Hungry to turn his hand to fiction, in 1996 he moved to Weidenfeld with a wide-ranging brief, but struggled to convince literary agents to send him novels. A breakthrough came in the form of a pre-emptive bid for Bernhard Schlink's haunting post-Holocaust story The Reader, which was a literary sensation. "That single book made me a fiction publisher," he recalls. "It changed the make-up of my submissions."
From that point he could follow his eclectic tastes, latterly at Random's William Heinemann imprint—publishing Thomas Harris alongside Richard Powers, Rachel Seiffert alongside Mario Puzo. But his last few years were rocky, as he repeatedly fell out with divisional directors—communications were said to have completely broken down.

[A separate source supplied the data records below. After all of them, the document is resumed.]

-- ==== Sys2Proof/Tests/Slice0.lean ====
section
/-! SUPPORT. Tests. Every expected value comes from the spec: the opcode and postbyte tables of 30_encoding.md, the "Example" lines of files 41 to 46, and part 3 of 95_test_vectors.md. The witnesses at the end show that the hypotheses of the statements can be met. -/

namespace Sys2Proof.Tests

open Sys2Proof.Machine

/-! ## Helpers -/

def noFlags : CC := { e := false, f := false, h := false, i := false, n := false, z := false, v := false, c := false }

/-- "every register, flag and memory byte not listed starts at 0", PC at $1000. -/
def cleared : State := { State.reset with cc := noFlags, pc := 0x1000 }

/-- One step from `σ` with these bytes at PC gives a state of which `p` holds. -/
def check (bytes : List Byte) (σ : State) (p : State → Bool) : Bool :=
  match step { σ with mem := storeBytes σ.pc bytes σ.mem } with
  | .next τ => p τ
  | .fault _ => false
  | .refused _ => false

/-- One step from `σ` gives a state of which `p` holds. -/
def steps (σ : State) (p : State → Bool) : Bool :=
  match step σ with
  | .next τ => p τ
  | .fault _ => false
  | .refused _ => false

/-- Each list of bytes decodes, whole, to the instruction beside it. -/
def decodes (rows : List (List Byte × Instr)) : Bool :=
  rows.all fun row =>
    match decode row.1 with
    | .ok (i, rest) => decide (i = row.2) && rest.isEmpty
    | .error _ => false

/-! ## Well-formed instructions -/

theorem test_wf_refuses_tfr_of_unlike_size : (Instr.tfr (.r16 .d) (.r8 .a)).wf = false := by decide

theorem test_wf_refuses_tfr_to_a_word : (Instr.tfr (.r8 .b) (.r16 .x)).wf = false := by decide

theorem test_wf_refuses_exg_of_unlike_size : (Instr.exg (.r8 .cc) (.r16 .s)).wf = false := by decide

theorem test_wf_accepts_like_size : (Instr.tfr (.r8 .a) (.r8 .dp)).wf = true ∧ (Instr.exg (.r16 .x) (.r16 .pc)).wf = true := by
  decide

/-! ## Decoding -/

/-- The forms of R104's table, each with its postbyte written from its pattern `1RRIxxxx` or `0RRnnnnn`. -/
theorem test_decode_indexed_forms : decodes [
    ([0xA6, 0x5F], .lda (.mem (.indexed (.off5 .u 0x1F)))),
    ([0xA6, 0xA0], .lda (.mem (.indexed (.inc1 .y)))),
    ([0xA6, 0xC1], .lda (.mem (.indexed (.plain (.inc2 .u))))),
    ([0xA6, 0xE2], .lda (.mem (.indexed (.dec1 .s)))),
    ([0xA6, 0x83], .lda (.mem (.indexed (.plain (.dec2 .x))))),
    ([0xA6, 0xA4], .lda (.mem (.indexed (.plain (.zero .y))))),
    ([0xA6, 0xC5], .lda (.mem (.indexed (.plain (.accB .u))))),
    ([0xA6, 0xE6], .lda (.mem (.indexed (.plain (.accA .s))))),
    ([0xA6, 0x88, 0x80], .lda (.mem (.indexed (.plain (.off8 .x 0x80))))),
    ([0xA6, 0xA9, 0x12, 0x34], .lda (.mem (.indexed (.plain (.off16 .y 0x1234))))),
    ([0xA6, 0xCB], .lda (.mem (.indexed (.plain (.accD .u))))),
    ([0xA6, 0x8C, 0xFE], .lda (.mem (.indexed (.plain (.pcr8 0xFE))))),
    ([0xA6, 0x8D, 0x01, 0x00], .lda (.mem (.indexed (.plain (.pcr16 0x0100)))))] = true := by decide

theorem test_decode_indirect_forms : decodes [
    ([0xA6, 0x91], .lda (.mem (.indexed (.indirect (.inc2 .x))))),
    ([0xA6, 0xB3], .lda (.mem (.indexed (.indirect (.dec2 .y))))),
    ([0xA6, 0xD4], .lda (.mem (.indexed (.indirect (.zero .u))))),
    ([0xA6, 0xF5], .lda (.mem (.indexed (.indirect (.accB .s))))),
    ([0xA6, 0x96], .lda (.mem (.indexed (.indirect (.accA .x))))),
    ([0xA6, 0xB8, 0x7F], .lda (.mem (.indexed (.indirect (.off8 .y 0x7F))))),
    ([0xA6, 0xD9, 0x80, 0x00], .lda (.mem (.indexed (.indirect (.off16 .u 0x8000))))),
    ([0xA6, 0xFB], .lda (.mem (.indexed (.indirect (.accD .s))))),
    ([0xA6, 0x9C, 0x01], .lda (.mem (.indexed (.indirect (.pcr8 0x01))))),
    ([0xA6, 0x9D, 0xFF, 0x00], .lda (.mem (.indexed (.indirect (.pcr16 0xFF00))))),
    ([0xA6, 0x9F, 0x20, 0x00], .lda (.mem (.indexed (.extIndirect 0x2000))))] = true := by decide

"I was asked to find myself another job—a very civilised way of being fired," he recalls. "I don't properly know why, but it's not as though I can't imagine various reasons. I'm not the most straightforward member of staff." He's still raw but he's becoming more sanguine: "In my time at Random I had five bosses, and I always had an odd role, so it's not surprising that it didn't go on forever. I wouldn't have left because I hate change, so maybe I needed it to be done to me."
Well connected
News of his departure resonated internationally, because Mirchandani is one of the UK's best-connected editors. "The publishers I admire function in the world, not just in the world of their own language," he says, naming Roberto Colasso at Italy's Adelphi and Luiz Schwarcz at Brazil's Compania Das Letras. So he's in his element at Frankfurt, which he found far more productive as a small publisher.
At the London Book Fair, Bombay-born Mirchandani snapped up his first ever Indian novel, White Tiger by Aravind Adiga (due in April). Another major buy has been The Cellist of Sarajevo by Steven Galloway, a literary thriller starring a female sniper (due in May). Mirchandani compares it to The Reader and Seiffert's The Dark Room. "Like those books it's tiny but has big resonances, and comes out of another appalling moment in European history. It's about the difficulties of making moral decisions in difficult times, which is something few people in this country have experiences of."
Both novels were won in heated auctions against editors at larger groups. "I haven't lost a book for money yet [at Atlantic]," he says. "I have been outbid, but only when I wouldn't have wanted to offer that sort of money even if I was still at Random House." Yet another publishing myth punctured, then.